## [Work task]
The answer must be an exact reproduction of all the entries.

## [Data records]
# # # #

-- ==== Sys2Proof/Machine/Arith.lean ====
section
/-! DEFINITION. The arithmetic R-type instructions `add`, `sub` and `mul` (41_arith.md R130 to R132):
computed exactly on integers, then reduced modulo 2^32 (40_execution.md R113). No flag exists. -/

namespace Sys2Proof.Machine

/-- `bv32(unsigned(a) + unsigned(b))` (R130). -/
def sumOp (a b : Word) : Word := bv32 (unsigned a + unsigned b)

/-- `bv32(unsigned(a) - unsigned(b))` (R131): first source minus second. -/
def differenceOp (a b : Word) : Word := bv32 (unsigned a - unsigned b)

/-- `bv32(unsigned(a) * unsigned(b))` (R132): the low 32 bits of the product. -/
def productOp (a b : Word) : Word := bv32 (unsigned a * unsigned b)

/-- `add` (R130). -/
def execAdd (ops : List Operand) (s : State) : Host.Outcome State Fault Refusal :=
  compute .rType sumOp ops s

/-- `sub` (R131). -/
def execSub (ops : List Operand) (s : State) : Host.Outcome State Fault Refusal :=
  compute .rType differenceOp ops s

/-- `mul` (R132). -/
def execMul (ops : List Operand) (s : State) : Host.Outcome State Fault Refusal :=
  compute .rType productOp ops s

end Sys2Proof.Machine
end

# # # #

## [Written response]
-- ==== Sys2Proof/Machine/Arith.lean ====
section
/-! DEFINITION. The arithmetic R-type instructions `add`, `sub` and `mul` (41_arith.md R130 to R132):
computed exactly on integers, then reduced modulo 2^32 (40_execution.md R113). No flag exists. -/

namespace Sys2Proof.Machine

/-- `bv32(unsigned(a) + unsigned(b))` (R130). -/
def sumOp (a b : Word) : Word := bv32 (unsigned a + unsigned b)

/-- `bv32(unsigned(a) - unsigned(b))` (R131): first source minus second. -/
def differenceOp (a b : Word) : Word := bv32 (unsigned a - unsigned b)

/-- `bv32(unsigned(a) * unsigned(b))` (R132): the low 32 bits of the product. -/
def productOp (a b : Word) : Word := bv32 (unsigned a * unsigned b)

/-- `add` (R130). -/
def execAdd (ops : List Operand) (s : State) : Host.Outcome State Fault Refusal :=
  compute .rType sumOp ops s

/-- `sub` (R131). -/
def execSub (ops : List Operand) (s : State) : Host.Outcome State Fault Refusal :=
  compute .rType differenceOp ops s

/-- `mul` (R132). -/
def execMul (ops : List Operand) (s : State) : Host.Outcome State Fault Refusal :=
  compute .rType productOp ops s

end Sys2Proof.Machine
end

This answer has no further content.